8165002 verified 8 days ago

4.89 kB

	---
	language:
	- en
	base_model:
	- google/functiongemma-270m-it
	---
	## FunctionGemma-270M-IT RAG

	This is a fine-tuned derivative of `google/functiongemma-270m-it`, optimized for lightweight Retrieval-Augmented Generation (RAG) on mobile / edge / low-power devices. The fine-tune specializes the model to consistently emit a tool call to `vector_search`—with a well-formed, high-recall search query—when the user asks a natural-language question that should be answered from a document store.

	It’s intended to be used as the “retrieval controller” in a local-first RAG pipeline:
	User question → model generates `vector_search(query=…)` → system retrieves passages → (optional) downstream answer model composes final response.

	### Base model

	- Base: `google/functiongemma-270m-it` (Gemma 3 270M family), a small model tuned specifically for function calling. ([Google AI for Developers](https://ai.google.dev/gemma/docs/functiongemma "FunctionGemma model overview \| Google AI for Developers"))

	- Interface & formatting: Uses FunctionGemma’s special control tokens for tool use (e.g., `<start_function_call>…<end_function_call>`) and the `<escape>` delimiter for string fields. ([Google AI for Developers](https://ai.google.dev/gemma/docs/functiongemma/formatting-and-best-practices "FunctionGemma formatting and best practices \| Google AI for Developers"))

	- Context length (base): 32K total input context (and up to 32K output context per request, budget permitting). ([Hugging Face](https://huggingface.co/google/functiongemma-270m-it "google/functiongemma-270m-it · Hugging Face"))


	### What’s new in this fine-tune

	Primary behavioral change: When asked questions in natural language, the model reliably chooses to call:

	- `vector_search`

	- with a single string argument: a retrieval query designed to maximize recall and relevance for downstream passage ranking.
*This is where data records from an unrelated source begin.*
/-- 0x5100 + a AntennaPosition, 2 of them: R271 of spec/08_measurements_and_time_solution.md. -/
def oAntennaPosition : Obj := ⟨0x5100, 2, [
  ⟨0x00, .u8, .ro, .f, .num 13, .range 13 13⟩,
  ⟨0x01, .enum8, .rw, .p, .num 0, .enum 0 1⟩,
  ⟨0x02, .s48, .rw, .p, .num 0, .range (-10000000000) 10000000000⟩,
  ⟨0x03, .s48, .rw, .p, .num 0, .range (-10000000000) 10000000000⟩,
  ⟨0x04, .s48, .rw, .p, .num 0, .range (-10000000000) 10000000000⟩,
  ⟨0x05, .u32, .rw, .p, .num 0x5F5E100, .range 1 100000000⟩,
  ⟨0x06, .u32, .rw, .p, .num 3600, .range 60 604800⟩,
  ⟨0x07, .u32, .rw, .p, .num 500, .range 10 100000⟩,
  ⟨0x08, .u32, .rw, .p, .num 86400, .range 600 2592000⟩,
  ⟨0x09, .enum8, .ro, .v, .num 0, .enum 0 2⟩,
  ⟨0x0A, .u32, .ro, .v, .num 0, .any⟩,
  ⟨0x0B, .u32, .ro, .v, .num 0, .any⟩,
  ⟨0x0C, .bits16, .rc, .v, .num 0x0, .bits 0xFFFC⟩,
  ⟨0x0D, .u16, .rc, .v, .num 0, .range 0 65535⟩]⟩

/-- 0x5200 + n SlotNav, 512 of them: R251 of spec/07_navigation_data.md. -/
def oSlotNav : Obj := ⟨0x5200, 512, [
  ⟨0x00, .u8, .ro, .f, .num 6, .range 6 6⟩,
  ⟨0x01, .enum8, .ro, .v, .num 0, .enum 0 3⟩,
  ⟨0x02, .enum8, .ro, .v, .num 0, .enum 0 2⟩,
  ⟨0x03, .u8, .ro, .v, .num 0, .range 0 4⟩,
  ⟨0x04, .time96, .ro, .v, .num 0, .any⟩,
  ⟨0x05, .u32, .ro, .v, .num 0, .any⟩,
  ⟨0x06, .u16, .rc, .v, .num 0, .range 0 65535⟩]⟩

/-- 0x5400 + e StoreEntry, 256 of them: R241 of spec/07_navigation_data.md. -/
def oStoreEntry : Obj := ⟨0x5400, 256, [
  ⟨0x00, .u8, .ro, .f, .num 12, .range 12 12⟩,
  ⟨0x01, .enum8, .ro, .p, .num 0, .enum 0 4⟩,
  ⟨0x02, .enum8, .ro, .p, .num 0, .enum 0 15⟩,
  ⟨0x03, .u8, .ro, .p, .num 0, .any⟩,
  ⟨0x04, .enum8, .ro, .p, .num 0, .enum 0 5⟩,
  ⟨0x05, .enum8, .ro, .p, .num 0, .enum 0 1⟩,
  ⟨0x06, .u16, .ro, .p, .num 0, .range 0 65535⟩,
  ⟨0x07, .time96, .ro, .p, .num 0, .any⟩,
  ⟨0x08, .time96, .ro, .p, .num 0, .any⟩,
  ⟨0x09, .u8, .ro, .p, .num 0, .range 0 255⟩,
  ⟨0x0A, .bits16, .ro, .p, .num 0x0, .bits 0xFFF8⟩,
  ⟨0x0B, .time96, .ro, .p, .num 0, .any⟩,
  ⟨0x0C, (.octets 192), .ro, .p, .num 0, .any⟩]⟩

/-- 0x6000 Lake, 1 of them: R393 of spec/11_lake_time.md. -/
def oLake : Obj := ⟨0x6000, 1, [
  ⟨0x00, .u8, .ro, .f, .num 14, .range 14 14⟩,
  ⟨0x01, .bool, .rw, .p, .num 1, .bool⟩,
  ⟨0x02, .bool, .ro, .v, .num 0, .bool⟩,
  ⟨0x03, .u32, .ro, .v, .num 0, .any⟩,
  ⟨0x04, .time96, .ro, .v, .num 0, .any⟩,
  ⟨0x05, .dur64, .ro, .v, .num 0, .any⟩,
  ⟨0x06, .s48, .ro, .v, .num 0, .any⟩,
  ⟨0x07, .u32, .ro, .v, .num 0xFFFFFFFF, .any⟩,
  ⟨0x08, .u32, .ro, .v, .num 0xFFFFFFFF, .any⟩,
  ⟨0x09, .bool, .ro, .v, .num 0, .bool⟩,
  ⟨0x0A, .bool, .ro, .v, .num 0, .bool⟩,
  ⟨0x0B, .u16, .ro, .v, .num 0, .any⟩,
  ⟨0x0C, .bits16, .rc, .v, .num 0x0, .bits 0xFFFC⟩,
  ⟨0x0D, .u16, .rc, .v, .num 0, .range 0 65535⟩,
  ⟨0x0E, .u16, .rc, .v, .num 0, .range 0 65535⟩]⟩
	Example behavior (from your eval set):

	- Prompt: “Can you compare the political systems of the Roman Republic and the Aztec Empire… succession and social mobility?”
	Output: `<start_function_call>call:vector_search{query:<escape>Roman Republic vs Aztec Empire political systems succession social mobility ...<escape>}<end_function_call>` ✅


	(Additional examples include VAR vs VAR review, journalism ethics across platforms, intrinsic vs extrinsic motivation, bench vs jury trial, Rodin image sources.)

	### Intended use

	Designed for:

	- On-device or constrained deployments (mobile apps, embedded, low-cost CPU boxes) that need fast, local routing to retrieval. FunctionGemma is explicitly positioned as a lightweight base for local-first agents and edge workflows. ([Google AI for Developers](https://ai.google.dev/gemma/docs/functiongemma "FunctionGemma model overview \| Google AI for Developers"))

	- RAG systems where the most important skill is producing the right search query, not writing the final answer.


	Not designed for:

	- Being the sole “answer model” for complex, high-stakes, or deeply reasoned tasks (it’s small; use it to retrieve, then answer with a stronger model if needed).
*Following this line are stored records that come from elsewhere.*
/-- The code discriminator (R195), in chips of 2^-40; whether it is a free value. `cs` are the components, `lead` the
component of the carrier loop, `d` the spacing of the taps it uses in 1/64 chip. -/
def codeDisc (s : State) (kind v d : Nat) (wide : Bool) (cs : List (List Int)) (lead : List Int) : Int × Bool :=
  let boc := sigBoc v
  let g : Int := if boc then 6 else 2
  let de := if wide then 0 else 1
  let dl := if wide then 4 else 3
  match kind with
  | 0 => (emlp boc d (tapPower cs de) (tapPower cs dl), false)
  | 1 =>
    let num := (cs.map fun l => ((tap l de).1 - (tap l dl).1) * (tap l 2).1 + ((tap l de).2 - (tap l dl).2) * (tap l 2).2).sum
    quot s num (g * tapPower cs 2)
  | _ => quot s ((tap lead de).1 - (tap lead dl).1) (g * (tap lead 2).1)

/-- The carrier discriminator (R198), in cycles of 2^-40. -/
def carrierDisc (s : State) (kind : Nat) (p : Int × Int) : Int × Bool :=
  match kind with
  | 0 => (atanc p.2 p.1, false)
  | 1 => if p.1 = 0 ∧ p.2 = 0 then (freeWithin s (2 ^ 39), true) else (atan2c p.2 p.1, false)
  | _ =>
    let m : Int := isqrt (pow2 p * 2 ^ 40)
    if m = 0 then (freeWithin s (2 ^ 38), true)
    else
      let q := if p.1 < 0 then -p.2 else if p.1 = 0 then 0 else p.2
      (divRound (q * inv2pi * (2 ^ 20 : Nat)) m, false)

/-- The FLL's output e_f in Hz of 2^-40 over two prompts `t` ms apart. -/
def fllDisc (pilot : Bool) (a b : Int × Int) (t : Nat) : Int :=
  let cross := a.1 * b.2 - b.1 * a.2
  let dot := a.1 * b.1 + a.2 * b.2
  divRound ((if pilot then atan2c cross dot else atanc cross dot) * 1000) (t : Nat)

/-- The code loop (R197): the new v_c and code_out, in chips/s of 2^-40; `bn` in 0.01 Hz, `t` in ms. -/
def codeLoop (order bn t : Nat) (vc ec : Int) : Int × Int :=
  if order = 1 then (vc, divRound (bn * ec) 25)
  else
    let vc := vc + divRound ((bn * bn * t : Nat) * ec) (53 * 53 * 1000)
    (vc, vc + divRound ((1414 * bn : Nat) * ec) 53000)

/-- The carrier loop (R197): the new v, acc and carrier_out, in Hz of 2^-40; `bp` in 0.01 Hz, wf as a fraction. -/
def carrierLoop (order bp t wfn wfd : Nat) (v acc ep ef : Int) : Int × Int × Int :=
  if order = 2 then
    let v := v + divRound ((t * bp * bp : Nat) * ep) (53 * 53 * 1000) + divRound ((t * wfn : Nat) * ef) (wfd * 1000)
    (v, acc, v + divRound ((1414 * bp : Nat) * ep) 53000)
  else
    -- wp = 20 bp / 1569
    let w := 20 * bp
    let acc := acc + divRound ((t * w * w * w : Nat) * ep) (1569 * 1569 * 1569 * 1000) + divRound ((t * wfn * wfn : Nat) * ef) (wfd * wfd * 1000)
    let v := v + divRound (t * acc) 1000 + divRound ((t * 11 * w * w : Nat) * ep) (1569 * 1569 * 10000)
      + divRound ((t * 1414 * wfn : Nat) * ef) (wfd * 1000000)
    (v, acc, v + divRound ((24 * w : Nat) * ep) 15690)

/-- wf of R197 as a fraction: 4 Bf or Bf / 0.53, Bf in 0.1 Hz. -/
def fllW (order bf : Nat) : Nat × Nat := if order = 1 then (2 * bf, 5) else (10 * bf, 53)

/-- The NCO update of a slot: the code rate in 2^-24 chip/s and the Doppler in 2^-16 Hz. `dopWas` is the Doppler that aids the
code: the one before this update (R197). -/
def ncoWords (v sat : Nat) (codeOut dopWas carrOut : Int) : Nat × Nat :=
  let dop := divRound carrOut 16777216
  let rc : Int := sigRate v
  let aid := divRound (rc * dopWas) (65536 * sigCarrier v sat)
  let rate := rc * 16777216 + aid + divRound codeOut 65536
  ((clamp 0 (2 ^ 48 - 1 : Nat) rate).toNat, ofInt 6 (clamp (-(2 ^ 47 : Nat)) (2 ^ 47 - 1 : Nat) dop))

/-- Firmware submits an NCO update for a slot (R24): for the next edge, or in the guard interval the edge after it. -/
def State.ncoPut (s : State) (n : Nat) (w : Nat × Nat) : State :=
  if s.cpu.guard then { s with cpu := { s.cpu with ncoLater := SMap.set none n (some w) s.cpu.ncoLater } }
  else { s with cpu := { s.cpu with ncoNext := SMap.set none n (some w) s.cpu.ncoNext } }

/-! ### Lock and C/N0 (R200 to R205) -/

/-- Updates of the last `w` ms, or the last four when those span longer (R200). -/
def lastMs (now w : Nat) (l : List LoopSum) : List LoopSum :=
  let a := l.filter fun x => decide (now - x.ms < w)
  if a.length < 4 then l.take 4 else a

/-- Pli in thousandths, whether PLI reaches `thr` thousandths (judged on the sums themselves), and whether it is a free value (no
power in the window). -/
def pliOf (s : State) (l : List LoopSum) (thr : Nat) : Int × Bool × Bool :=
  let a : Int := (l.map (·.p)).sum
  let b : Int := (l.map (·.q)).sum
  if a + b = 0 then (let r := freeWithin s 1000; (r, decide ((thr : Int) ≤ r), true))
  else (divRound (1000 * (a - b)) (a + b), decide (thr * (a + b) ≤ 1000 * (a - b)), false)

/-- Cn0 in 0.1 dB-Hz of the sums of a window with coherent interval `t` ms (R202). -/
def cnoOf (l : List LoopSum) (t : Nat) : Nat :=
  let p := (l.map (·.p)).sum
  let n := (l.map (·.q)).sum
  if p ≤ n then 0 else min 700 (deciBel ((p - n) * 1000) (n * t))

/-- CARRIER_LOCK, Pli and its slip at an update (R200, R203): what `slip` the update brings. -/
def State.pliJudge (s : State) (n : Nat) (prompt : Int × Int) : State × Bool :=
  let ms := s.time.ms
  let e : LoopSum := ⟨ms, (prompt.1 * prompt.1).toNat, (prompt.2 * prompt.2).toNat, 0⟩
  let l := lastMs ms 100 (e :: (s.slot n).pli)
  let r := pliOf s l (s.get (K.trackingProfile_PliThreshold (s.slotSig n)))
  let s := if r.2.2 then s.takeFree else s
  let s := s.setI (K.slot_Pli n) 2 r.1
  let below := !r.2.1
  let low := if below then (s.slot n).low + 1 else 0
  let was := s.lockBit n 1
  let s := s.modSlot n fun x => { x with pli := l, low := low }
  if !below then
    let s := s.putLock n 1 true
    (if s.lockBit n 2 then s.putLock n 2 false else s, false)
  else if was && decide (3 ≤ low) then
    let s := s.putLock n 1 false
    (if s.slotState n = 3 then s.putLock n 2 true else s, true)
  else (s, false)

/-- Cn0 and CODE_LOCK at an update. -/
def State.cnoJudge (s : State) (n t : Nat) (p noise : Nat) : State :=
  let ms := s.time.ms
  let st := s.slotState n
  let v := s.slotSig n
  let all := (⟨ms, p, noise, t⟩ : LoopSum) :: (s.slot n).cno
  let w := if st = 3 ∨ st = 4 then s.get (K.trackingProfile_CnoWindow v) else 100
  let l := if st = 4 ∧ (s.slot n).windowed then all.take 4 else all.filter fun x => decide (ms - x.ms < max w x.t)
  let c := cnoOf (l.filter fun x => x.t == t) t
  let s := (s.set (K.slot_Cn0 n) c).modSlot n fun x => { x with cno := l }
  s.putLock n 0 (decide (s.get (K.trackingProfile_StandaloneThreshold v) ≤ c)
    || (st == 4 && decide (s.get (K.trackingProfile_AidedLossThreshold v) ≤ c)))

/-- The multipath metric (R205): M−, M+ sums and the prompt power of the component. -/
def State.mmJudge (s : State) (n : Nat) (mm : List Int) (prompt : Int × Int) : State :=
  let a : Int := isqrt (pow2 (mm.getD 0 0, mm.getD 1 0) * 2 ^ 40)
  let b : Int := isqrt (pow2 (mm.getD 2 0, mm.getD 3 0) * 2 ^ 40)
  let p : Int := isqrt (pow2 prompt * 2 ^ 40)
  let m := if p = 0 then freeWithin s 1000 else divRound (1000 * (b - a)) p
  let s := if p = 0 then s.takeFree else s
  let ms := s.time.ms
  let l := (ms, m) :: (s.slot n).mm.filter fun x => decide (ms - x.1 < 10000)
  let avg := clamp (-1000) 1000 (divRound ((l.map (·.2)).sum) l.length)
  let high := decide (s.get K.tracking_MultipathLimit < avg.natAbs)
  let was := (s.slot n).mmHigh
  let s := (s.setI (K.slot_MultipathMetric n) 2 avg).modSlot n fun x => { x with mm := l, mmHigh := high }
  if high && !was then s.flag (K.slot_SlotFlags n) 5 (K.slot_MultipathHighEvents n) else s

/-- Shift a slot's replica by `d` in 2^-32 chip: the phase, and the code periods it carries into. -/
def State.codeShift (s : State) (n : Nat) (d : Int) : State :=
  let v := s.slotSig n
  let full : Int := (sigChips v * 2 ^ 32 : Nat)
  let p := (s.get (K.slot_CodePhase n) : Int) + d
  let k := p.fdiv full
  let sec := ((s.get (K.slot_SecondaryIndex n) : Int) + k).emod (sigSecondary v (s.slotSat n) : Nat)
  ((s.set (K.slot_CodePhase n) (p.fmod full).toNat).set (K.slot_SecondaryIndex n) sec.toNat).modSlot n fun x =>
    { x with periods := x.periods + k }

/-- The bump counters of a BOC slot (R196): a jump of half a chip toward the very tap that stays stronger; whether one
happened. -/
def State.bumpJudge (s : State) (n : Nat) (cs : List (List Int)) : State × Bool :=
  let v := s.slotSig n
  if sigBoc v && (s.slotState n == 3 || s.slotState n == 4) then
    let p := tapPower cs 2
    let x := s.slot n
    let e := if p < tapPower cs 0 then x.bumpE + 1 else x.bumpE - 1
    let l := if p < tapPower cs 4 then x.bumpL + 1 else x.bumpL - 1
    if 16 ≤ e ∨ 16 ≤ l then
      let s := (s.codeShift n (if 16 ≤ e then (2 ^ 31 : Nat) else -(2 ^ 31 : Nat))).flag (K.slot_SlotFlags n) 2 (K.slot_BumpJumps n)
      (s.modSlot n fun x => { x with bumpE := 0, bumpL := 0 }, true)
    else (s.modSlot n fun x => { x with bumpE := e, bumpL := l }, false)
  else (s, false)

/-! ### Transitions (R192, R210, R222, R223) -/

/-- A transition is decided for the next edge; a release already decided stands. -/
def State.decide_ (s : State) (n toward cause : Nat) : State :=
  s.modSlot n fun x => if x.release then x else { x with next := some (toward, cause) }

/-- Where a slot in AIDED goes when aiding becomes unavailable (R192, R210): TRACK or LOST, by its Cn0. -/
def fallbackTo (s : State) (n : Nat) : Nat :=
  if s.get (K.trackingProfile_StandaloneThreshold (s.slotSig n)) ≤ s.get (K.slot_Cn0 n) then 3 else 5

/-- Aiding has become unavailable to a slot in AIDED for which no transition is decided (R210). -/
def State.fallback (s : State) (n : Nat) : State :=
  if (s.slot n).next.isSome then s
  else (s.flag (K.slot_SlotFlags n) 4 (K.slot_AidedFallbacks n)).decide_ n (fallbackTo s n) 0

/-- Every slot at a tick edge, `d` after the last one: NCO_UPDATE_APPLY. -/
def State.slotsTick (s : State) (d : Nat) : State :=
  let s := (s.slotsWhere fun v => decide (1 ≤ v ∧ v ≤ 5)).foldl (fun s n => s.slotTick n d) s
  let s := (s.slots.map (·.1)).foldl (fun s n => s.keptTick n d) s
  let s := { s with cpu := { s.cpu with ncoNext := s.cpu.ncoLater, ncoLater := [] } }
  let s := if lakeHeld s then s else (s.slotsWhere fun v => v == 4).foldl (fun s n => s.fallback n) s
  s.crossTick

/-- The condition of a dwell holds or not: since which age it does. -/
def dwellSince (c : Bool) (age : Nat) (o : Option Nat) : Option Nat := if c then some (o.getD age) else none
/-- The dwell has passed. -/
def dwellDone (age d : Nat) (o : Option Nat) : Bool := match o with | some a => decide (a + d ≤ age) | none => false

/-- The row of R192 that an update meets. -/
def State.slotJudge (s : State) (n : Nat) : State :=
  let v := s.slotSig n
  let st := s.slotState n
  let c := s.get (K.slot_Cn0 n)
  let thr := s.get (K.trackingProfile_StandaloneThreshold v)
  let x := s.slot n
  match st with
  | 2 =>
    let g := dwellSince (s.lockBit n 1 && decide (thr ≤ c)) x.age x.goodAt
    let s := s.modSlot n fun x => { x with goodAt := g }
    if dwellDone x.age (s.get K.tracking_PullInDwell) g && decide (s.get (K.trackingProfile_PullInFllTime v) ≤ x.age) then
      s.decide_ n 3 0 else s
  | 3 =>
    if c < thr then
      if aiding s n then (s.modSlot n fun x => { x with badAt := none }).decide_ n 4 0
      else
        let b := dwellSince true x.age x.badAt
        let s := s.modSlot n fun x => { x with badAt := b }
        if dwellDone x.age (s.get (K.trackingProfile_LossDwell v)) b then s.decide_ n 5 0 else s
    else s.modSlot n fun x => { x with badAt := none }
  | 4 =>
    -- what ends LAKE_HELD makes every AIDED slot fall back together, at the tick edge (R225)
    if !lakeHeld s then s
    else if !aiding s n then s.fallback n
    else
      let g := dwellSince (decide (s.get (K.trackingProfile_AidedExitThreshold v) ≤ c)) x.age x.goodAt
      let b := dwellSince (decide (c < s.get (K.trackingProfile_AidedLossThreshold v))) x.age x.badAt
      let s := s.modSlot n fun x => { x with goodAt := g, badAt := b }
      if dwellDone x.age (s.get K.tracking_AidedExitDwell) g then s.decide_ n 3 0
      else if dwellDone x.age (s.get K.tracking_AidedLossDwell) b then s.decide_ n 5 0
      else s
  | 5 =>
    let full := decide (100 ≤ x.age)
    if full && decide (thr + 30 ≤ c) then s.decide_ n 2 0 else s
  | _ => s

/-! ### Symbol timing (R230 to R232) -/

/-- The transition histogram takes in the prompt sign of code period `per` (R231). A position handed off is verified by the
position it accepts. -/
def State.histSee (s : State) (n : Nat) (per : Int) (positive : Bool) : State :=
  let len := sigHistogram (s.slotSig n) (s.slotSat n)
  let x := s.slot n
  if len = 0 || (s.lockBit n 4 && !x.symKnown) then s
  else
    let pos := (perIdx s n per).toNat % len
    let h := match x.histSign with
      | some (b, p) => if p + 1 ≠ per ∨ b = positive then x.hist else SMap.set 0 pos (SMap.get 0 pos x.hist + 1) x.hist
      | none => x.hist
    let s := s.modSlot n fun x => { x with hist := h, histSign := some (positive, per) }
    let total := (h.map (·.2)).sum
    let top := maxOn (fun e : Nat × Nat => e.2) (0, 0) h
    let next := ((h.filter fun e => e.1 != top.1).map (·.2)).foldl max 0
    if decide (50 ≤ total) && decide (total ≤ 2 * top.2) && decide (4 * next ≤ top.2) then
      -- symbols begin at the position that holds the transitions
      let s := if top.1 = 0 then s else s.navUnsync n
      let i := s.get (K.slot_SecondaryIndex n)
      ((s.putLock n 4 true).set (K.slot_SecondaryIndex n) ((i + len - top.1) % len)).modSlot n fun x => { x with symKnown := false }
    else s

/-- The correlation of prompt signs, true for positive, with a secondary code from chip `k` on. -/
def secCorr (v sat : Nat) (pilot : Bool) (k : Int) (signs : List Bool) : Int :=
  ((List.zip (List.range signs.length) signs).map fun e => (if e.2 then 1 else -1) * secSign v sat pilot (k + e.1)).sum

/-- The phase at which a period of signs correlates best, the lowest of equals, and the magnitude there. -/
def secBest (v sat : Nat) (pilot : Bool) (signs : List Bool) : Nat × Nat :=
  maxOn (fun e : Nat × Nat => e.2) (0, 0)
    ((List.range (secLen v sat pilot)).map fun k => (k, (secCorr v sat pilot k signs).natAbs))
	- Multi-step tool plans out of the box (FunctionGemma’s training is strongest for single-turn / parallel calls; multi-step chaining isn’t its primary trained workflow). ([Google AI for Developers](https://ai.google.dev/gemma/docs/functiongemma/formatting-and-best-practices "FunctionGemma formatting and best practices \| Google AI for Developers"))


	### Tool contract

	This fine-tune assumes a tool with the following conceptual signature:

	- Tool name: `vector_search`

	- Arguments:

	- `query` (string): a search query describing the user’s information need

	- Returns: passages/snippets (top-k) with metadata (titles/urls/ids), which are then fed into a downstream step.


	Important formatting note: String values in tool blocks must be wrapped in `<escape>…<escape>` to avoid parsing ambiguity. ([Google AI for Developers](https://ai.google.dev/gemma/docs/functiongemma/formatting-and-best-practices "FunctionGemma formatting and best practices \| Google AI for Developers"))

	### How to use (recommended pattern)

	1. Run the model on the user question.

	2. If the output contains a `vector_search` call, execute retrieval.

	3. Feed retrieved passages to:

	- either the same model (if you accept lower-quality synthesis), or

	- a larger model for final answer generation.


	If you are using the Hugging Face tooling, FunctionGemma models are typically used via chat templates that support tool definitions and function-call decoding. ([Hugging Face](https://huggingface.co/google/functiongemma-270m-it "google/functiongemma-270m-it · Hugging Face"))